Content starts

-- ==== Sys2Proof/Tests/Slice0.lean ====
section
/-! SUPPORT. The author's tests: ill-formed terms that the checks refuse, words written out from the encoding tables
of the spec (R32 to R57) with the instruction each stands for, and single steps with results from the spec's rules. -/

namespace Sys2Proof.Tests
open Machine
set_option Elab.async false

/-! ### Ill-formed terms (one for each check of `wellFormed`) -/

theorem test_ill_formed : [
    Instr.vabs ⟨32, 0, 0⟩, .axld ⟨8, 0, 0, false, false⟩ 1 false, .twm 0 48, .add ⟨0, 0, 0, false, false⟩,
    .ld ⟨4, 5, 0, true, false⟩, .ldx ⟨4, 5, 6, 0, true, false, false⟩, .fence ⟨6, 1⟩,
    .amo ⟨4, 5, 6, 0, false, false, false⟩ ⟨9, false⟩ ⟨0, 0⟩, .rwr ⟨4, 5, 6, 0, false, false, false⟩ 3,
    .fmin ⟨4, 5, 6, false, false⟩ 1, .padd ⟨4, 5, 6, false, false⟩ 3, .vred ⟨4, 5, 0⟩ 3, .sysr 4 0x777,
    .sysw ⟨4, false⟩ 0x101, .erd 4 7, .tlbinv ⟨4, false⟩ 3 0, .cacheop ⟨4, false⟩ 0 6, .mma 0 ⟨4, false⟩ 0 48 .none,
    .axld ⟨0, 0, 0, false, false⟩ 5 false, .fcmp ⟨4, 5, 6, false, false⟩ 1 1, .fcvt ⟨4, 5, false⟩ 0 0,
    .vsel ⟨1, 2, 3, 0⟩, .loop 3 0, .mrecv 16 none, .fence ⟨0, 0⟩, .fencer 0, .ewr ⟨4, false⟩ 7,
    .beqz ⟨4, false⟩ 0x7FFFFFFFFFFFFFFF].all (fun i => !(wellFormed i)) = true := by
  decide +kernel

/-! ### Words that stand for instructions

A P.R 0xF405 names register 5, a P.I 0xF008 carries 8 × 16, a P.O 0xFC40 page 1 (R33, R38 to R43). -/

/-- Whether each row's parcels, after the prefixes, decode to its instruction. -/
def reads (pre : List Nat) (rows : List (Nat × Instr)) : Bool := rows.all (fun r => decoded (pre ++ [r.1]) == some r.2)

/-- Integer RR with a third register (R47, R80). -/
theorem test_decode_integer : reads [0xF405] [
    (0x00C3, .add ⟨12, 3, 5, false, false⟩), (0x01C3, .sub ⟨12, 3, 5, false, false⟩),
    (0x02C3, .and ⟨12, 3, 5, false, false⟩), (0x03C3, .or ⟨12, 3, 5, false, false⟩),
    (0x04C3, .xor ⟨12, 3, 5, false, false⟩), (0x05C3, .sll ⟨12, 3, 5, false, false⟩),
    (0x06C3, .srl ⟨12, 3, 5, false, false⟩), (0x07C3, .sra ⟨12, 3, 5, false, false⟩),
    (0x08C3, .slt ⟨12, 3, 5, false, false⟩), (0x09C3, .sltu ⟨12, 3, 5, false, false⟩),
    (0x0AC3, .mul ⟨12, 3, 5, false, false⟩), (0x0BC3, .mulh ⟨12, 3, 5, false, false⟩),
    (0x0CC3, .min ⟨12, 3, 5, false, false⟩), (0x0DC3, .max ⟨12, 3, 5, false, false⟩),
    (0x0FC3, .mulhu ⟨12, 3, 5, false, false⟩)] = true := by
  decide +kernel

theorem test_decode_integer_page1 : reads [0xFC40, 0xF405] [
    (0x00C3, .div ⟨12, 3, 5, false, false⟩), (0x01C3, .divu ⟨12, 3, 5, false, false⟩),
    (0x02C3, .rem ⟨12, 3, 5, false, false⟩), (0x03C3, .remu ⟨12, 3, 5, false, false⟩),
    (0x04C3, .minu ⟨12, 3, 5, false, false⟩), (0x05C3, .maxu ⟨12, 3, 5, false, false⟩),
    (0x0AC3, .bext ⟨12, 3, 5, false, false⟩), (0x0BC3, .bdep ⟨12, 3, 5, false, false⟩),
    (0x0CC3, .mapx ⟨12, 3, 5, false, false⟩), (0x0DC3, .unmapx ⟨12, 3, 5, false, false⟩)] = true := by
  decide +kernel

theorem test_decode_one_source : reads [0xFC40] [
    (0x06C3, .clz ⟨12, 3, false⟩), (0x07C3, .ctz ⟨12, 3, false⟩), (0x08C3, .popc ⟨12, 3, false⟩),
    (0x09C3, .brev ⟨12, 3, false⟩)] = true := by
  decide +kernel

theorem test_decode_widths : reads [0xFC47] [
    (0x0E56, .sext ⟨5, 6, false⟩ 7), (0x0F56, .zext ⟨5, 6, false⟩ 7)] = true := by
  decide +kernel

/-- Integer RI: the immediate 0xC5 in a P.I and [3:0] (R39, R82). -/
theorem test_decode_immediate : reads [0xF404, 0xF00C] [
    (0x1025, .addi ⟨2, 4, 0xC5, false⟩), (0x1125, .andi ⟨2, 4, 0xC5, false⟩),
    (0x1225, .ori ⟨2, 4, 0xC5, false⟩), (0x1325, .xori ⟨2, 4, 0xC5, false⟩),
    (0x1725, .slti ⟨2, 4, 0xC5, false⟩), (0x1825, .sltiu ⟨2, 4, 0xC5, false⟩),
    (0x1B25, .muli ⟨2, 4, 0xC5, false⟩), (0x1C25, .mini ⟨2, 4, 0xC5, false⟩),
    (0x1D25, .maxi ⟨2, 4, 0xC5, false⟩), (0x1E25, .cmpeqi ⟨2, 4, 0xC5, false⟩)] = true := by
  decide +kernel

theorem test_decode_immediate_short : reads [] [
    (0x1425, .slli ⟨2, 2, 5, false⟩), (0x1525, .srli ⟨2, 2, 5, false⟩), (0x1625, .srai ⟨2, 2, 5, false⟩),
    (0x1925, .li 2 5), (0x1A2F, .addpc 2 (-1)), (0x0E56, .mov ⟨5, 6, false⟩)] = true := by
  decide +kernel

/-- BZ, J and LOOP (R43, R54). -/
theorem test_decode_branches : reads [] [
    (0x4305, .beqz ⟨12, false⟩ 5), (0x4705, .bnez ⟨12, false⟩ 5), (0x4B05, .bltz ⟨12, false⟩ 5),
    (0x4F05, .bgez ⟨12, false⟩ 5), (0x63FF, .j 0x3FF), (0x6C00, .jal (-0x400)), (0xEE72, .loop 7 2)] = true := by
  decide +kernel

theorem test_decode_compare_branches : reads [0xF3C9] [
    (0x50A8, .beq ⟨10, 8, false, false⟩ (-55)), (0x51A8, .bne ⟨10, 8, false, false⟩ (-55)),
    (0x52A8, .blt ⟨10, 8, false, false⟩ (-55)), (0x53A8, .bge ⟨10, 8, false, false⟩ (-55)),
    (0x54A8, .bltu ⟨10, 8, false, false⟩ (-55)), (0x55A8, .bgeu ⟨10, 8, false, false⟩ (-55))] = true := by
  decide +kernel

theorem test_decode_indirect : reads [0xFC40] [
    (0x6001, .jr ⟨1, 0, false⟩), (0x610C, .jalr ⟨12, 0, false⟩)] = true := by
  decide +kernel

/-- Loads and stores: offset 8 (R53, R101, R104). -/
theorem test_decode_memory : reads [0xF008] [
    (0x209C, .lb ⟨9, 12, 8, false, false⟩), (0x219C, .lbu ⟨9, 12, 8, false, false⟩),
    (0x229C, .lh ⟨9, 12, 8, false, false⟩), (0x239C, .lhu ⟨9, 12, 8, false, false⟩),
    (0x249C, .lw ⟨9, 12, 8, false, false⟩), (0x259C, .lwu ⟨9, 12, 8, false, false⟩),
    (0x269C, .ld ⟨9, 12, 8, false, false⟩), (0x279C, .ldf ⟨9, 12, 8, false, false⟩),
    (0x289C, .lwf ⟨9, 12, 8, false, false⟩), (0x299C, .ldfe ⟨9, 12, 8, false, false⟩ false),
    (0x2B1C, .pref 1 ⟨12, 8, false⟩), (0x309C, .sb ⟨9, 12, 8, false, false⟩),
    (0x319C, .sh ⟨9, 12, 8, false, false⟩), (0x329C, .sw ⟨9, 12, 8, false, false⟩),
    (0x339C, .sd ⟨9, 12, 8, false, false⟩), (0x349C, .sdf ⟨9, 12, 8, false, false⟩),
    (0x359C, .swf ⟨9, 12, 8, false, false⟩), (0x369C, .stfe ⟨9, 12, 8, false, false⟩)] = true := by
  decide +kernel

Content ends

**TASK INSTRUCTIONS:** Check the records above and copy each line that has the string "terms".

**RESULT OF THIS EXERCISE:**
/-! SUPPORT. The author's tests: ill-formed terms that the checks refuse, words written out from the encoding tables
/-! ### Ill-formed terms (one for each check of `wellFormed`) -/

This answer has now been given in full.